Alistarh, D., Grubic, D., Li, J., Tomioka, R., and Vojnovic, M. (2017). QSGD: Communication-efficient SGD via gradient quantization and encoding. Advances in Neural Information Processing Systems (NeurIPS).
Balle, B., Barthe, G., and Gaboardi, M. (2018). Privacy amplification by subsampling: Tight analyses via couplings and divergences. NeurIPS.
Blanchard, P., El Mhamdi, E. M., Guerraoui, R., and Stainer, J. (2017). Machine learning with adversaries: Byzantine tolerant gradient descent. NeurIPS.
Gopi, S., Lee, Y. T., and Wutschitz, L. (2021). Numerical composition of differential privacy. NeurIPS.
Li, T., Sahu, A. K., Zaheer, M., Sanjabi, M., Talwalkar, A., and Smith, V. (2020). Federated optimization in heterogeneous networks. Proceedings of Machine Learning and Systems (MLSys 2020).

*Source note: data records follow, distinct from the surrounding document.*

/-- The requests on a credential by its answer set: CRED CHECK is answered WAIT while the uptime second is below the
penalty deadline, with the seconds left and nothing charged, and is otherwise charged in a store write before any
comparison (R134); CRED RETRIEVE returns the value of a SECRET whose seal matches, with no charge (R139); CRED CHANGE
with the old passphrase is charged as a check is, with the window that the record asks for consumed; without it, it
consumes the window and digests the new one; and on a SECRET it writes the new value, with the window consumed where the
record asks for presence and NO_PRESENCE without it (R140, R141, R129). The first check of R128 that fails gives the
reply, and nothing changes: BAD_ARGUMENT for a label that is none or that no record carries, another kind, or a length
that the request does not allow, NOT_PERMITTED for a requester outside the answer set, and for CRED RETRIEVE
BINDING_MISMATCH of the seal; CRED CHANGE of a SECRET without the OWNER right is NOT_PERMITTED after them (R128, R141).
A written value replaces the old one, sets changed of a FACTORY record to whether it differs from the factory copy, and
keeps the rest; a VERIFIER's also clears the failure count and the penalty deadline, and without the old passphrase sets
the decay clock to the second of the completion (log entry 58, the model's; R140, R141). A failed write leaves the
value, the count, the clock and the penalty deadline, the deadline also after an old passphrase that matched: R135
clears it for a CRED CHECK and R140 is silent, so that is the model's (log entry 28). The count before the charge,
handed over with it, is log entry 42, and that the window is tested before the penalty log entry 48, the model's. -/
def Obligations.CredentialRequestsChargeRetrieveAndChange : Prop :=
  (∀ (s : State) (p : Place) (c : Credential) (value : Bytes) (clear restart : Bool), s.powered = true →
    s.gate.selection = .idle → s.store.making = some ⟨.credValue p value clear restart, .reply []⟩ →
    s.kept.credAt p = some c →
    (∃ t, exec .storeWriteComplete s = .next t ∧
      t.kept.cred p.index = some { c with
        value := value
        failures := if clear = true then 0 else c.failures
        credClass := match c.credClass with
          | .factory copy _ => .factory copy (decide (value ≠ copy))
          | .owner => .owner } ∧
      (∀ j, j ≠ p.index → t.kept.cred j = s.kept.cred j ∧ t.vault.penaltyOf j = s.vault.penaltyOf j ∧
        t.vault.clockOf j = s.vault.clockOf j) ∧
      t.kept = { s.kept with creds := t.kept.creds } ∧
      t.vault.penaltyOf p.index = (if clear = true then none else s.vault.penaltyOf p.index) ∧
      t.vault.clockOf p.index = (if restart = true then s.uptime / 1000 else s.vault.clockOf p.index) ∧
      t.Answers s.asker .ok []) ∧
    (∃ t, exec .storeWriteFailed s = .next t ∧ t.kept = s.kept ∧ t.vault.penalty = s.vault.penalty ∧
      t.vault.decay = s.vault.decay ∧ t.Answers s.asker .storeFault [] ∧
      t.link.flags = s.link.flags ||| Flag.storeFault.set)) ∧
  (∀ (s : State) (identity : Byte) (label : Bytes) (status : Status), s.vault.free = true → label.length < 256 →
    (∀ candidate : Bytes, s.Hears identity (byteOf label.length :: (label ++ candidate)) →
      s.credFailure identity.toNat label
        (fun kind => kind == .verifier && decide (1 ≤ candidate.length) && decide (candidate.length ≤ 128)) true false =
          some status →
      ∃ t, exec (.credCheck identity (byteOf label.length :: (label ++ candidate))) s = .next t ∧
        Replies s identity status [] t) ∧
    (s.Hears identity (byteOf label.length :: label) →
      s.credFailure identity.toNat label (· == .secret) true true = some status →
      ∃ t, exec (.credRetrieve identity (byteOf label.length :: label)) s = .next t ∧ Replies s identity status [] t) ∧
    (∀ new old : Bytes, new.length < 256 → old.length < 256 →
      s.Hears identity (byteOf label.length :: (label ++ (byteOf new.length :: (new ++ (byteOf old.length :: old))))) →
      s.credFailure identity.toNat label (changeFits new old) true false = some status →
      ∃ t, exec (.credChange identity
          (byteOf label.length :: (label ++ (byteOf new.length :: (new ++ (byteOf old.length :: old)))))) s = .next t ∧
        Replies s identity status [] t) ∧
    (∀ (new : Bytes) (i : Nat) (c : Credential),
      s.Hears identity (byteOf label.length :: (label ++ (byteOf new.length :: (new ++ [0])))) →
      s.credFailure identity.toNat label (changeFits new []) true false = none → s.Names label i c → c.kind = .secret →
      s.hasRight identity.toNat rightOwner = false →
      ∃ t, exec (.credChange identity (byteOf label.length :: (label ++ (byteOf new.length :: (new ++ [0]))))) s =
          .next t ∧ Replies s identity .notPermitted [] t)) ∧
  ∀ (s : State) (identity : Byte) (label : Bytes) (i : Nat) (c : Credential), s.vault.free = true →
    s.Names label i c → inSet c.answerSet identity.toNat = true →
    (∀ candidate : Bytes, c.kind = .verifier → 1 ≤ candidate.length → candidate.length ≤ 128 →
      s.Hears identity (byteOf label.length :: (label ++ candidate)) →
      ∃ t, exec (.credCheck identity (byteOf label.length :: (label ++ candidate))) s = .next t ∧
        if s.uptime / 1000 < (s.vault.penaltyOf i).getD 0 then
          Replies s identity .wait (le32 ((s.vault.penaltyOf i).getD 0 - s.uptime / 1000)) t
        else Hands s .credCheck identity (byteOf label.length :: (label ++ candidate)) (.credCharge (s.kept.credPlace i) (s.uptime / 1000))
          (.compare (s.kept.credPlace i) c.failures candidate none) s.biu t) ∧
    (c.kind = .secret → s.Hears identity (byteOf label.length :: label) →
      ∃ t, exec (.credRetrieve identity (byteOf label.length :: label)) s = .next t ∧
        if s.ism.bindingMatches c.sealing = true then Replies s identity .ok (byteOf c.value.length :: c.value) t
        else Replies s identity .bindingMismatch [] t) ∧
    (∀ new : Bytes, c.kind = .verifier → 1 ≤ new.length → new.length ≤ 128 →
      s.Hears identity (byteOf label.length :: (label ++ (byteOf new.length :: (new ++ [0])))) →
      ∃ t, exec (.credChange identity (byteOf label.length :: (label ++ (byteOf new.length :: (new ++ [0]))))) s =
          .next t ∧
        if s.biu.window.isSome = true then
          Digests s .credChange identity (byteOf label.length :: (label ++ (byteOf new.length :: (new ++ [0]))))
            (some s.kept.vaultKey) (c.label ++ [0] ++ new) (.changing (s.kept.credPlace i) false) s.biu.consumed t
        else Replies s identity .noPresence [] t) ∧
    (∀ new : Bytes, c.kind = .secret → 8 ≤ new.length → new.length ≤ 64 → s.hasRight identity.toNat rightOwner = true →
      s.Hears identity (byteOf label.length :: (label ++ (byteOf new.length :: (new ++ [0])))) →
      ∃ t, exec (.credChange identity (byteOf label.length :: (label ++ (byteOf new.length :: (new ++ [0]))))) s =
          .next t ∧
        if c.presence = true ∧ s.biu.window = none then Replies s identity .noPresence [] t
        else Hands s .credChange identity (byteOf label.length :: (label ++ (byteOf new.length :: (new ++ [0]))))
          (.credValue (s.kept.credPlace i) new false false) (.reply []) (if c.presence = true then s.biu.consumed else s.biu) t) ∧
    (∀ new old : Bytes, c.kind = .verifier → 1 ≤ new.length → new.length ≤ 128 → 1 ≤ old.length → old.length ≤ 128 →
      s.Hears identity (byteOf label.length :: (label ++ (byteOf new.length :: (new ++ (byteOf old.length :: old))))) →
      ∃ t, exec (.credChange identity
          (byteOf label.length :: (label ++ (byteOf new.length :: (new ++ (byteOf old.length :: old)))))) s = .next t ∧
        if c.presence = true ∧ s.biu.window = none then Replies s identity .noPresence [] t
        else if s.uptime / 1000 < (s.vault.penaltyOf i).getD 0 then
          Replies s identity .wait (le32 ((s.vault.penaltyOf i).getD 0 - s.uptime / 1000)) t
        else Hands s .credChange identity
          (byteOf label.length :: (label ++ (byteOf new.length :: (new ++ (byteOf old.length :: old)))))
          (.credCharge (s.kept.credPlace i) (s.uptime / 1000)) (.compare (s.kept.credPlace i) c.failures old (some new))
          (if c.presence = true then s.biu.consumed else s.biu) t)

/-- A charge that has been written raises the count by one up to 15, sets the decay clock to the second of the attempt,
and then has the candidate's value computed; where the write fails nothing is evaluated (R134). The computed value is
compared: a match hands the clearing of the count to the store, or for CRED CHANGE has the new passphrase's value
computed (R135, R140); the completion of that clearing makes the count 0 and the deadline absent, and its failure keeps
the count and takes the deadline all the same (R135). A record removed by then, be its place taken anew, is answered
BAD_ARGUMENT (log entry 53, the model's). A mismatch sets the deadline from the second of the charge, is answered
NO_MATCH with d(f) and f, raises PENALTY where the count first goes above VAULT_FREE, and is the condition event
PENALTY_LEVEL with f, which fires the matching entries and raises REACTION where one matches (R135, R160); a HOLD_SOC
among its actions ends the boot, which drops the reply (R83; what a start of measurement clears and leaves is
BootStopped of Safety.lean, R67, with log entries 14, 36, 41 and 55, the model's). The penalty d(f) is exact: 0 up to
VAULT_FREE, and then VAULT_BASE doubled for each further failure, or VAULT_CAP if that is less (R133); the parameters
are those at the comparison (log entry 49, the model's). -/
def Obligations.ComparisonClearsOrPenalizes : Prop :=
  (∀ (s : State) (p : Place) (second before : Nat) (c : Credential) (candidate : Bytes) (newValue : Option Bytes),
    s.powered = true → s.gate.selection = .idle →
    s.store.making = some ⟨.credCharge p second, .compare p before candidate newValue⟩ → s.kept.credAt p = some c →
    (∃ t, exec .storeWriteComplete s = .next t ∧
      t.kept.cred p.index = some { c with failures := min (c.failures + 1) 15 } ∧ t.vault.clockOf p.index = second ∧
      t.vault.penalty = s.vault.penalty ∧ t.link = { s.link with service := .comparing p before newValue } ∧
      t.digest = s.digest.beginLink (some s.kept.vaultKey) (c.label ++ [0] ++ candidate)) ∧
    (∃ t, exec .storeWriteFailed s = .next t ∧ t.kept = s.kept ∧ t.vault.penalty = s.vault.penalty ∧
      t.vault.decay = s.vault.decay ∧ t.Answers s.asker .storeFault [])) ∧
  (∀ (s : State) (p : Place) (before : Nat) (newValue : Option Bytes) (c : Credential), s.LinkFinishes →
    s.link.service = .comparing p before newValue → s.kept.credAt p = some c → s.linkDigest = c.value →
    ∃ t, exec .deBlockAbsorbed s = .next t ∧ t.kept = s.kept ∧ t.gate = s.gate ∧ t.ism = s.ism ∧ t.biu = s.biu ∧
      t.vault = s.vault ∧
      match newValue with
      | none => t.link = s.link ∧
          t.store = { s.store with waiting := s.store.waiting ++ [⟨.credMatch p, .reply []⟩] }
      | some new => t.link = { s.link with service := .changing p true } ∧ t.store = s.store ∧
          t.digest = ((s.digest.absorbed ⟨.link, false⟩).beginLink (some s.kept.vaultKey)
            (c.label ++ [0] ++ new)).takeBlock) ∧
  (∀ (s : State) (p : Place) (before : Nat) (newValue : Option Bytes) (c : Credential), s.LinkFinishes →
    s.link.service = .comparing p before newValue → s.kept.credAt p = some c → s.linkDigest ≠ c.value →
    ∃ t, exec .deBlockAbsorbed s = .next t ∧ t.kept = s.kept ∧
      t.vault.penaltyOf p.index = (if penalty s.kept.vault c.failures = 0 then none
        else some (s.vault.clockOf p.index + penalty s.kept.vault c.failures)) ∧
      t.vault.decay = s.vault.decay ∧ t.reactions.counts = s.raisedCounts .penaltyLevel c.failures ∧
      (.holdSoc ∉ s.actionsOf (s.matching .penaltyLevel c.failures) →
        t.gate = s.gate ∧ t.ism = s.ism ∧
        t.Answers s.asker .noMatch (le32 (penalty s.kept.vault c.failures) ++ [byteOf c.failures]) ∧
        t.link.flags = s.link.flags |||
          (if s.kept.vault.free < c.failures ∧ before ≤ s.kept.vault.free then Flag.penalty.set else 0) |||
          s.reactionFlag .penaltyLevel c.failures ∧
        t.store = (if .recoveryNext ∈ s.actionsOf (s.matching .penaltyLevel c.failures) then
          { s.store with waiting := s.store.waiting ++ [⟨.recoveryNext true, .reactionWrite false⟩] } else s.store) ∧
        (s.matching .penaltyLevel c.failures = [] →
          t.reactions = s.reactions ∧ t.keys = s.keys ∧ t.biu = s.biu)) ∧
      (.holdSoc ∈ s.actionsOf (s.matching .penaltyLevel c.failures) →
        .recoveryNext ∉ s.actionsOf (s.matching .penaltyLevel c.failures) → s.held = false →
        BootStopped false { s with vault := { s.vault with penalty := t.vault.penalty } } t)) ∧
  (∀ (s : State) (p : Place) (before : Nat) (newValue : Option Bytes), s.LinkFinishes →
    s.link.service = .comparing p before newValue → s.kept.credAt p = none →
    ∃ t, exec .deBlockAbsorbed s = .next t ∧ t.kept = s.kept ∧ t.store = s.store ∧ t.vault.penalty = s.vault.penalty ∧
      t.vault.decay = s.vault.decay ∧ t.reactions = s.reactions ∧ t.Answers s.asker .badArgument []) ∧
  (∀ (s : State) (p : Place) (c : Credential), s.powered = true → s.gate.selection = .idle →
    s.store.making = some ⟨.credMatch p, .reply []⟩ → s.kept.credAt p = some c →
    (∃ t, exec .storeWriteComplete s = .next t ∧ t.kept.cred p.index = some { c with failures := 0 } ∧
      (∀ j, j ≠ p.index → t.kept.cred j = s.kept.cred j ∧ t.vault.penaltyOf j = s.vault.penaltyOf j) ∧
      t.kept = { s.kept with creds := t.kept.creds } ∧ t.vault.penaltyOf p.index = none ∧
      t.vault.decay = s.vault.decay ∧ t.Answers s.asker .ok []) ∧
    (∃ t, exec .storeWriteFailed s = .next t ∧ t.kept = s.kept ∧ t.vault.penaltyOf p.index = none ∧
      t.vault.decay = s.vault.decay ∧ t.Answers s.asker .storeFault [] ∧
      t.link.flags = s.link.flags ||| Flag.storeFault.set)) ∧
  (∀ (v : VaultRecord) (f : Nat),
    (f ≤ v.free → penalty v f = 0) ∧
    (v.free < f → v.base * 2 ^ (f - v.free - 1) ≤ v.cap → penalty v f = v.base * 2 ^ (f - v.free - 1)) ∧
    (v.free < f → v.cap < v.base * 2 ^ (f - v.free - 1) → penalty v f = v.cap))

McMahan, H. B., Moore, E., Ramage, D., Hampson, S., and Agüera y Arcas, B. (2017). Communication-efficient learning of deep networks from decentralized data. AISTATS.
Mironov, I. (2017). Rényi differential privacy. 30th IEEE Computer Security Foundations Symposium (CSF).
Yin, D., Chen, Y., Kannan, R., and Bartlett, P. (2018). Byzantine-robust distributed learning: Towards optimal statistical rates. ICML.
Zhu, L., Liu, Z., and Han, S. (2019). Deep leakage from gradients. NeurIPS.